Tuesday, June 18, 2019

Quick Hits: Volume CXCI

- I can't emphasize enough how grateful I am to have been a teenager in a pre social media era. But with social media being so ubiquitous today, it can result in mindless youthful indiscretions turning into life altering consequences.

For high profile Marjory Stoneman Douglas High School alum Kyle Kashuv, the verdict is a lost opportunity to study at an elite Ivy League institution.

He’s apologized repeatedly, publicly to the world and privately to Harvard, and offered to do so again in person after they rescinded his acceptance. No dice. A Twitter pal wondered: If it had been David Hogg instead of Kashuv who got caught sh*tposting as a younger teen, would that apology have been enough? Would Harvard at least have offered him a meeting?

Maybe not, actually. This isn’t the first time the school has rescinded an acceptance for outre Internet musings. Ten applicants lost their admissions two years ago when the school was made aware of a Facebook group chat populated by Harvard admittees that involved “images with captions that were racist and anti-Semitic and that made light of pedophilia, among other offensive themes.” They may have bounced Kashuv this time as matter of simple consistency, to show that a student with an unusually high public profile would receive no special exemption from precedent.

Either way, when you’re 18 and remorseful for something you did when you were 16, an apology should suffice for forgiveness in all cases not involving a felony.
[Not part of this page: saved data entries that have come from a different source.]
/-- The window after an acknowledgement (R366). -/
def State.onAck (s : State) (conn arrival echo hold bytes : Nat) : State :=
  match s.ctxOf conn with
  | none => s
  | some c =>
    let c := cput c CX.inFlight (cget c CX.inFlight - bytes)
    let w : Nat := cget c CX.cwnd
    let rtt : Nat := (arrival + 2 ^ 33 - echo - hold) % 2 ^ 32
    let lim (w : Nat) : Nat := max (1024 * s.prof conn F.cong.CC_CWND_MIN_CWND_MIN) (min w (1024 * s.prof conn F.cong.CC_CWND_MAX_CWND_MAX))
    if !s.sampleValid conn echo arrival then s.putCtx conn (cput c CX.cwnd (lim w)) else
    let srtt := cget c CX.srtt
    let srtt' : Nat := ((srtt : Int) + ((rtt : Int) - srtt) / (2 ^ s.prof conn F.cong.CC_EWMA_SHIFT_EWMA_SHIFT : Nat)).toNat
    let target := s.prof conn F.cong.CC_TARGET_NS_TARGET_NS
    let now : Nat := s.time.toNat % 2 ^ 32
    let c := cput c CX.srtt srtt'
    if rtt ≤ target then
      s.putCtx conn (cput c CX.cwnd (lim (w + s.prof conn F.cong.CC_AI_BYTES_AI_BYTES * bytes / w)))
    else if srtt' ≤ (now + 2 ^ 32 - cget c CX.lastDec) % 2 ^ 32 then
      let f := min (s.prof conn F.cong.CC_BETA_BETA * (rtt - target) / rtt) (s.prof conn F.cong.CC_MD_MAX_MD_MAX)
      let less : Nat := w - w * f / 1024
      s.putCtx conn (cput (cput c CX.cwnd (lim less)) CX.lastDec now)
    else s.putCtx conn (cput c CX.cwnd (lim w))

/-- One entry of an ACK record applied: the bytes it newly acknowledges (R359, R362, R363). -/
def State.ackEntry (s : State) (conn e : Nat) : State × Nat :=
  let msg := fieldAt e 0 0 32
  let complete := fieldAt e 4 0 1 == 1
  let resp := fieldAt e 4 1 1 == 1
  match s.track conn msg (!resp) with
  | none => (s, 0)
  | some t =>
    if !t.send then (s, 0) else
    let all := 2 ^ t.next - 1
    let now := t.acked ||| (if complete then all else fieldAt e 8 0 256 &&& all)
    let bytes := (((List.range t.next).filter fun i => bitAt now i && !bitAt t.acked i).map fun i => s.plen t i).foldl (· + ·) 0
    let t' := { t with acked := now }
    if !complete then (s.putTrack t', bytes)
    else if t.req then ((s.putTrack t').endMsg t' stDone, bytes)
    else
      let k := (msg + 2 ^ 32 - s.cof conn CX.rxBase) % 2 ^ 32
      ((s.dropTrack t).cset conn CX.rxDone (s.cof conn CX.rxDone ||| (if k < 32 then 2 ^ k else 0)), bytes)

/-- An ACK packet received through port `n` (R366). -/
def State.ackPacket (s : State) (n conn : Nat) (data : List Byte) : State :=
  let v := leNat data
  let arrival := s.stamp n F.eth.TS_LAT_RX_LAT / 256 % 2 ^ 32
  let (s, bytes) := (List.range (min 8 (fieldAt v 8 0 4))).foldl (fun (x : State × Nat) i =>
    let (s, b) := x.1.ackEntry conn (bitsOf v (8 * (0x10 + 40 * i)) 320)
    (s, x.2 + b)) (s, 0)
  State.pump conn pumpFuel (s.onAck conn arrival (fieldAt v 0 0 32) (fieldAt v 4 0 32) bytes)

/-- The version both ends agree on: the highest common bit that the listener's VERSION_SELECT admits (R346). -/
def State.commonVersion (s : State) (mask : Nat) : Option Nat :=
  (List.range 16).reverse.find? fun v => bitAt (mask &&& 0x0002) v && v ≤ s.fget pgXpt F.com.VERSION_SELECT

/-- The peer a connect record names. -/
def setRemote (c r : Nat) : Nat := cput (cput c CX.remoteConn (fieldAt r 0 0 20)) CX.remoteInc (fieldAt r 0 20 8)

/-- A CONNECT at a context (R346). -/
def State.gotConnect (s : State) (conn c : Nat) (data : List Byte) : State :=
  let r := leNat data
  if cget c CX.state = 4 then
    if fieldAt r 0 0 20 = cget c CX.remoteConn ∧ fieldAt r 0 20 8 = cget c CX.remoteInc then s.txConnect conn 7
    else s.bump pgXpt F.xpt.RX_NO_CONN_COUNT 1
  else if cget c CX.state ≠ 2 then s
  else if fieldAt r 8 0 32 ≠ cget c CX.tenantTag then
    ((s.putCtx conn (cput (setRemote c r) CX.negVersion 1)).txClose conn stAccess).connError conn stAccess
  else match s.commonVersion (fieldAt r 4 0 16) with
    | none => ((s.putCtx conn (cput (setRemote c r) CX.negVersion 1)).txClose conn stVersion).connError conn stVersion
    | some v =>
      let c := cput (cput (setRemote c r) CX.negVersion v) CX.payload64 (min (cget c CX.payload64) (fieldAt r 0xC 0 8))
      (s.putCtx conn (cput c CX.state 4)).txConnect conn 7

/-- An ACCEPT at a context (R346). -/
def State.gotAccept (s : State) (conn c h : Nat) (data : List Byte) : State :=
  if cget c CX.state ≠ 3 then s else
  let r := leNat data
  let c := cput (cput (setRemote c r) CX.negVersion (PH.version h)) CX.payload64 (fieldAt r 0xC 0 8)
  { s.putCtx conn (cput c CX.state 4) with xpt.sent := Store.set none s.xpt.sent conn none }

/-- A CLOSE at a context (R346). -/
def State.gotClose (s : State) (conn c h : Nat) : State :=
  match cget c CX.state with
  | 3 => s.connError conn (PH.status h)
  | 4 | 5 => ((s.cset conn CX.state 6).endConn conn (if PH.status h = stDone then stAborted else PH.status h)).txCloseAck conn
  | _ => s

/-- A packet that passed the first five steps (R348). -/
def State.handle (s : State) (n conn h : Nat) (data : List Byte) : State :=
  let c := (s.ctxOf conn).getD 0
  let st := cget c CX.state
  let t := PH.type h
  if st = 1 ∨ st = 6 ∨ st = 7 then
    let s := s.bump pgXpt F.xpt.RX_CLOSED_COUNT 1
    if t = 8 ∧ st ≠ 1 then s.txCloseAck conn else s
  else if t = 6 then s.gotConnect conn c data
  else if t = 7 then s.gotAccept conn c h data
  else if t = 8 then s.gotClose conn c h
  else if t = 9 then if st = 5 then (s.cset conn CX.state 6).endConn conn stAborted else s
  else if st ≠ 4 ∧ st ≠ 5 then s
  else if t = 1 ∨ t = 2 then s.respond conn h data
  else if t = 3 then s.readResp conn h data
  else if t = 4 then s.ackPacket n conn data
  else
    let s := s.bump pgXpt F.xpt.NACK_RECEIVED_COUNT 1
    match s.track conn (PH.msg h) true with
    | some x => State.pump conn pumpFuel (s.endMsg x (PH.status h))
    | none => s

/-- The packet's plaintext under a context's key. -/
def openPacket (c h : Nat) (body : List Byte) : Option (List Byte) :=
  let ct := body.take (body.length - 16)
  Config.gcmOpen (cget c CX.key) (gcmIv (cget c CX.salt) (cget c CX.initiator) (PH.psn h)) (leBytes 48 h) ct (leNat (body.drop (body.length - 16)))

/-- A packet at a resident context, from the version on (R348). -/
def State.atContext (s : State) (n conn c h : Nat) (body : List Byte) : State :=
  let agreed := if PH.type h = 6 then PH.version h == 1
    else if cget c CX.state = 3 then bitAt 0x0002 (PH.version h) else PH.version h == cget c CX.negVersion
  if cget c CX.state = 0 ∨ (PH.type h ≠ 6 ∧ PH.inc h ≠ cget c CX.incarnation) then s.bump pgXpt F.xpt.RX_NO_CONN_COUNT 1
  else if !agreed then s.bump pgXpt F.xpt.RX_FORMAT_COUNT 1
  else if PH.keyGen h ≠ cget c CX.keyGen then s.bump pgXpt F.xpt.RX_RETIRED_GEN_COUNT 1
  else match openPacket c h body with
    | none => (s.bump pgXpt F.xpt.RX_AUTH_FAIL_COUNT 1).event pgXpt 8
    | some data =>
      if replayed c (PH.psn h) then s.bump pgXpt F.xpt.RX_REPLAY_COUNT 1
      else (s.putCtx conn (markPsn c (PH.psn h))).handle n conn h data

/-- The contexts a CONNECT may mean: those not FREE with its KEY_ID, the one under whose key it verifies first (R348). -/
def State.connectTarget (s : State) (h : Nat) (body : List Byte) : Option Nat :=
  let ks := (s.xpt.live.filter fun e => match e.2 with | some (id, _) => id == PH.msg h % 2 ^ 16 | none => false).map (·.1)
  let fit := ks.filter fun k => match s.ctxOf k with | some c => cget c CX.state == 2 || cget c CX.state == 4 | none => true
  (fit.find? fun k => match s.ctxOf k with | some c => (openPacket c h body).isSome | none => false).orElse fun _ => fit.head?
Harvard disagrees.

I can't defend Kashuv's use of the N-word when he was 16. However, I absolutely believe in redemption and there have been Americans who have gone on to make tremendous contributions to our country despite having done much worse things earlier in life.

This is once again a disturbing example of a society which believes one can't evolve and learn from the egregious mistakes one made as a younger person.

- We were told by the in-the-tank Trump supporters in 2016 that if we conservatives didn't hop on their bandwagon, the next President would look to erode our civil liberties.

And they were right.

-  So O.J. Simpson joined Twitter recently.

That first tweet was posted just three days before the 25th anniversary of Simpson hiding in the back seat of his pal Al Cowlings' white Ford Bronco while being pursued by several police cars on a southern California freeway. It was at that moment where Simpson was considered a fugitive of justice given an arrest warrant was issued for him in the murders of ex-wife Nicole Brown Simpson and her friend Ronald Goldman. Earlier that day, Simpson lawyers Robert Shapiro and Robert Kardashian held a press conference essentially begging O.J. to turn himself in.